Однако "Цезарь" никакой не документ, а "парадокс об актере", совмещение категоричных шекспировских максим: "Весь свет — тюрьма" и "Весь мир — театр". Шекспир за красным словцом гнался: одну реплику подарил Розенкранцу, другую — Жаку из "Как вам это понравится". А Тавиани приперли его к стенке и, как у нас в "Ребибии" заведено, потребовали ответа за базар: так театр все-таки или тюрьма?
Хорошо ли играют зэки? Да, но не потому, что веришь, что они — древние римляне. Потому, что не веришь, что они — зэки. Вообще, в этом фильме не веришь ничему. Якобы из-за ремонта репетиции проходят в прогулочном дворике: где вы видели репетиции с такими безупречными, как "Смерть Марата" Давида, мизансценами? Спектакль — заявленная, но ложная цель фильма: он сыгран на стадии "репетиций".
Не веришь, когда один зэк предлагает другому — у них стилистические разногласия — выйти поговорить. Не веришь, да так, что стыдно становится, якобы спонтанным прорывам эмоций. Один ласкает обивку кресла, представляя, что в нем сидит женщина (на Колыме такую мастурбацию именовали "сеансом"). Другой сокрушается, что, только соприкоснувшись с искусством, почувствовал: я в тюрьме.

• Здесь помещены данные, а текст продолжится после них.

/-- BCP_DOMAIN_ENROL. A member keeps the policy in force. -/
def domainEnrol (s : State) (src : Nat) (k : Packet) (sigs : Bool) : State :=
  if k.more then replyPending s src k (repeatedWords .domainEnrol k.params)
  else
    let v := fld (pw k.params 1) 15 0
    let parent := fld (pw k.params 2) 15 0
    let lead := fld (pw k.params 0) 1 0 = 1
    match enrolCheck s k sigs with
    | some st => reply s src .domainEnrol k.tag st []
    | none =>
      if s.dom.member then
        if lead then openEnrol { s with dom := { s.dom with role := 2, allMarked := true, parent := none } } src k 0 true
        else spdmSend (openEnrol s src k parent false) parent
      else
        let s := { s with dom := { s.dom with vertex := some v, policy := some (parsePolicy k.blob) } }
        if lead then
          if s.hub.drbgRefuse then
            reply { s with dom := { s.dom with vertex := none, policy := none } } src .domainEnrol k.tag stInternal []
          else openEnrol (becomeLead s v) src k 0 true
        else spdmSend (openEnrol s src k parent false) parent

/-- BCP_DOMAIN_ENROL (05 R164): `sigs` is the verdict on both owner signatures. -/
def execBcpDomainEnrol (src : Nat) (sigs : Bool) (s : State) : Host.Outcome State Fault Refusal :=
  runCmd src .domainEnrol (fun s k => domainEnrol s src k sigs) s

/-- ENROL_SESSION_TIMEOUT (05 R167). -/
def execEnrolSessionTimeout (s : State) : Host.Outcome State Fault Refusal :=
  runFw (fun s => if s.dom.enrol.any (fun e => !e.accepted) then failEnrol s stTimeout else s) s

/-- ENROL_SESSION_RETRY (05 R167). -/
def execEnrolSessionRetry (s : State) : Host.Outcome State Fault Refusal :=
  runFw (fun s => match s.dom.enrol with
    | some e => if e.accepted then s else spdmSend s e.parent
    | none => s) s

/-! The session of an enrolment (05 R152, R164). -/

/-- A peer passes the check of 05 R162 under the policy in force. -/
def peerAdmitted (s : State) (v : Nat) (x : PeerShown) : Bool := s.dom.policy.any (fun p => admits p v x)

/-- HYB_SIGN: a failure ends the session; at a child it fails the enrolment when its parent is not admitted; at a parent
the peer is checked, and its link record opened. An enrolment needs mutual authentication (05 R164 step 2). A peer that is a
member and no vertex enrolling beneath this block re-parents under its Chord (05 R147, R168). DEDUCED (log 19). -/
def hybSign (s : State) (c : Conn) (sid : Nat) (x : Session) (ok : Bool) (peer : PeerShown) : State × Option SpdmRsp :=
  if !x.kem ∨ x.hybrid then (s, some (.error .unexpected))
  else if !ok then (endSession s c sid, some (.error .unspecified))
  else
    let y := hybridOf x
    let n := freeN s
    let s := n.2
    let done := (setSession s sid y, some (SpdmRsp.content (mldsaSig (aliasSeed s) y.thHyb n.1)))
    match c with
    | .mbox _ => done
    | .peer v =>
      let good := x.mutualAuth && peerAdmitted s v peer
      if x.requester ∧ s.dom.enrol.any (fun e => !e.joined && e.parent == v) then
        if good then done else (failEnrol (endSession s c sid) stNotPermitted, none)
      else if !x.requester ∧ (s.dom.opening.contains v ∨ peer.member) then
        if good ∧ (tdel s.dom.children v).length < 256 then
          let l := newLink done.1 v y.tk
          let ch : Child := { link := l.1, committed := peer.member, below := 0, via := [], dist := none, switched := none,
                              drained := none }
          (sendJoins { l.2 with dom := { l.2.dom with children := tset l.2.dom.children v ch } }, done.2)
        else (endSession s c sid, some (.error .unspecified))
      else done

/-- HYB_SIGN (05 R152): `ok` is the verdict on the peer's signature, `peer` what it shows of itself. -/
def execHybSign (conn : Conn) (sid : Nat) (ok : Bool) (peer : PeerShown) (s : State) : Host.Outcome State Fault Refusal :=
  runEng (inSession conn sid (fun s x => hybSign s conn sid x ok peer)) s

/-- SPDM_END_SESSION (05 R149, 13 R435): a child whose session ends before it has the keys has failed (`joined` false: its
answer to DOMAIN_JOIN refused them, or none came), and so has an enrolment of this block (05 R164, R167). -/
def execSpdmEndSession (conn : Conn) (sid : Nat) (joined : Bool) (s : State) : Host.Outcome State Fault Refusal :=
  runEng (inSession conn sid (fun s x =>
    let s := endSession s conn sid
    match conn with
    | .mbox _ => (s, some (.content []))
    | .peer v =>
      let s := if !x.requester && !joined && (tget s.dom.children v).any (fun c => c.link.tk == x.tk) then
          { s with dom := { s.dom with children := tdel s.dom.children v } } else s
      if !x.requester then (s, some (.content []))
      else (if s.dom.enrol.any (fun e => !e.joined && e.parent == v) then failEnrol s stNotPermitted else s, none))) s

/-! DOMAIN_JOIN at the child (05 R164 to R166, R168). -/

/-- The keys of a DOMAIN_JOIN that is for this block: generation, DOMAIN_LINK, DOMAIN_STORE. -/
def joinKeys (s : State) (x : Session) (m : Bytes) : Option (Nat × BitVec 256 × BitVec 256) :=
  let id := leAt m 48 8
  let gen := leAt m 56 4
  let v := leAt m 60 2
  if m.length = 224 ∧ s.dom.policy.any (fun p => p.digest == m.take 48 && p.domainId == id) ∧ ownVertex s v ∧ leAt m 62 2 = 0 then
    match unwrapKey x.tk (slice m 64 80) 1 id gen v, unwrapKey x.tk (slice m 144 80) 2 id gen v with
    | some a, some b => some (gen, a, b)
    | _, _ => none
  else none

/-- The status a child answers. -/
def joinSay (status : Byte) : Option SpdmRsp := some (.content [status, 0, 0, 0])

/-- Take the keys of the parent, or refuse them; the enrolment then fails as the session ends. -/
def domainJoin (s : State) (v : Nat) (x : Session) (e : Enrol) (m : Bytes) : State × Option SpdmRsp :=
  match joinKeys s x m with
  | none => (s, joinSay 1)
  | some (gen, a, b) =>
    let l := newLink s v x.tk
    if e.reparent then
      if (slotAt s 3).key = a ∧ (slotAt s 5).key = b ∧ s.dom.gen = gen then
        ({ l.2 with dom := { l.2.dom with
          parent := some l.1, role := 1, enrol := some { e with joined := true, committed := true } } }, joinSay 0)
      else (s, joinSay 1)
    else
      let s := fillSlot (fillSlot l.2 3 a 4 4#16 0 0 0) 5 b 5 1#16 0 0 0
      let s := { s with dom := { s.dom with gen := gen, parent := some l.1, enrol := some { e with joined := true } } }
      (pushCtl s v 8 gen (leBytes 2 (s.dom.vertex.getD 0) ++ [0, 0]), joinSay 0)

/-- DOMAIN_JOIN (05 R165): the payload after its message code, in the hybrid session with the parent. -/
def execDomainJoin (sid : Nat) (msg : Bytes) (s : State) : Host.Outcome State Fault Refusal :=
  runEng (fun s => match s.dom.enrol with
    | none => s
    | some e =>
      if e.joined then s
      else inSession (.peer e.parent) sid (fun s x =>
        if x.hybrid ∧ x.requester then domainJoin s e.parent x e msg else (s, some (.error .unexpected))) s) s

/-! Domain control messages (05 R166, R170). -/

/-- Take the first message of a code; none of its effect when DOMAIN_ID, the generation or its length does not match. -/
def ctlRun (code gen len : Nat) (f : State → Nat → Bytes → State) (s : State) : State :=
  match popInbox s (fun f => f.hdr.op == opMgmt && !f.hdr.mbxs && isCtl f && leAt f.payload 0 1 == code) with
  | none => s
  | some (m, s) =>
    let b := m.payload
    if leAt b 4 8 = domainId s ∧ s.dom.policy.isSome ∧ leAt b 12 4 = gen ∧ b.length = 16 + len then f s m.hdr.src (b.drop 16) else s

/-- A message sealed under a domain key generation that the block holds, though it may switch before the frame leaves
(05 R176). -/
def pushOld (s : State) (dst code gen : Nat) (body : Bytes) : State :=
  pushTx s { TxFrame.blank with
    dst := dst, op := opMgmt, payload := mgmtHeader s code gen ++ body, origin := .own, under := some gen }

/-- Body of a COMMIT. -/
def commitBody (v result : Nat) : Bytes := leBytes 2 v ++ leBytes 1 result ++ [0]

/-- The child toward which the answer to a vertex goes: the one that reported it last, so that a refusal does not reach the block
that was committed under the vertex before (05 R166). -/
def answerTo (s : State) (v : Nat) : Option Nat := match tget s.dom.asked v with
  | some c => some c
  | none => routeTo s v

/-- Send a COMMIT down toward a vertex and keep count: a committed vertex beneath a child counts, a refused child is no
child any more. -/
def sendCommit (s : State) (v result : Nat) : State :=
  match answerTo s v with
  | none => s
  | some c =>
    let s := { s with dom := { s.dom with asked := tdel s.dom.asked v } }
    let s := pushCtl s c 9 s.dom.gen (commitBody v result)
    if result = 0 then modChild s c (fun x => if c = v then { x with committed := true } else { x with below := x.below + 1 })
    else if c = v then { s with dom := { s.dom with children := tdel s.dom.children c } }
    else modChild s c (fun x => { x with via := x.via.filter (· != v) })

/-- The Lead answers a reported vertex (05 R166, R176). -/
def leadEnrolled (s : State) (v : Nat) : State :=
  if s.dom.allMarked ∨ s.dom.enrolled.contains v ∨ s.dom.held.contains v then sendCommit s v 1
  else if s.dom.rekey.any (fun r => r.phase != .draining) then { s with dom := { s.dom with held := s.dom.held ++ [v] } }
  else sendCommit { s with dom := { s.dom with enrolled := s.dom.enrolled ++ [v] } } v 0

/-- A vertex is reported by a child. -/
def enrolledMsg (s : State) (src v : Nat) : State :=
  match tget s.dom.children src with
  | none => s
  | some c =>
    let s := if v = src ∨ c.via.contains v then s else modChild s src (fun c => { c with via := c.via ++ [v] })
    let s := { s with dom := { s.dom with asked := tset s.dom.asked v src } }
    if s.dom.role = 2 then leadEnrolled s v
    else match s.dom.parent with
      | some l => pushCtl s l.peer 8 s.dom.gen (leBytes 2 v ++ [0, 0])
      | none => s

/-- ENROLLED_RX (05 R166). -/
def execEnrolledRx (s : State) : Host.Outcome State Fault Refusal :=
  runFw (fun s => ctlRun 8 s.dom.gen 4 (fun s src b => enrolledMsg s src (leAt b 0 2)) s) s

/-- The block leaves with its subtree: COMMIT with result 1 to each child, then the end of its membership (05 R176). -/
def leaveWithChildren (s : State) : State :=
  let s := s.dom.children.foldl (fun s x => pushCtl s x.1 9 s.dom.gen (commitBody x.1 1)) s
  { s with dom := { s.dom with leaving := true } }

/-- A COMMIT from the parent: for this block, or to be passed on. -/
def commitMsg (s : State) (src v result : Nat) : State :=
  if !s.dom.parent.any (fun l => l.peer == src) then s
  else if !ownVertex s v then sendCommit s v result
  else if result = 0 then
    if s.dom.enrol.any (fun e => e.joined && !e.committed) then
      sendJoins { s with dom := { s.dom with
        member := true, role := 1, enrol := s.dom.enrol.map (fun e => { e with committed := true }) } }
    else s
  else if s.dom.member then leaveWithChildren s
  else failEnrol s stNotPermitted

/-- COMMIT_RX (05 R166, R176). -/
def execCommitRx (s : State) : Host.Outcome State Fault Refusal :=
  runFw (fun s => ctlRun 9 s.dom.gen 4 (fun s src b => commitMsg s src (leAt b 0 2) (leAt b 2 1)) s) s

end Sys2Proof.Machine
end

Не веришь — и ладно. Положа руку на сердце: кто-нибудь помнит хоть один итальянский документальный — в смысле "киноправды" — фильм? Ну не итальянское это дело — реализм. У них все всегда на котурнах, даже в "Похитителях велосипедов": и императоры, и карманники, и Тавиани. Вот в черно-белый фильм врывается цвет, только когда герои играют перед публикой. Чудовищно пошлая метафора преодоления бесцветной тюремной повседневности. Пошлая — но такая итальянская. В этом смысле "Цезарь" — документ об итальянском национальном характере. Здесь не уголовники играют Шекспира, а уголовники играют уголовников, которые играют Шекспира.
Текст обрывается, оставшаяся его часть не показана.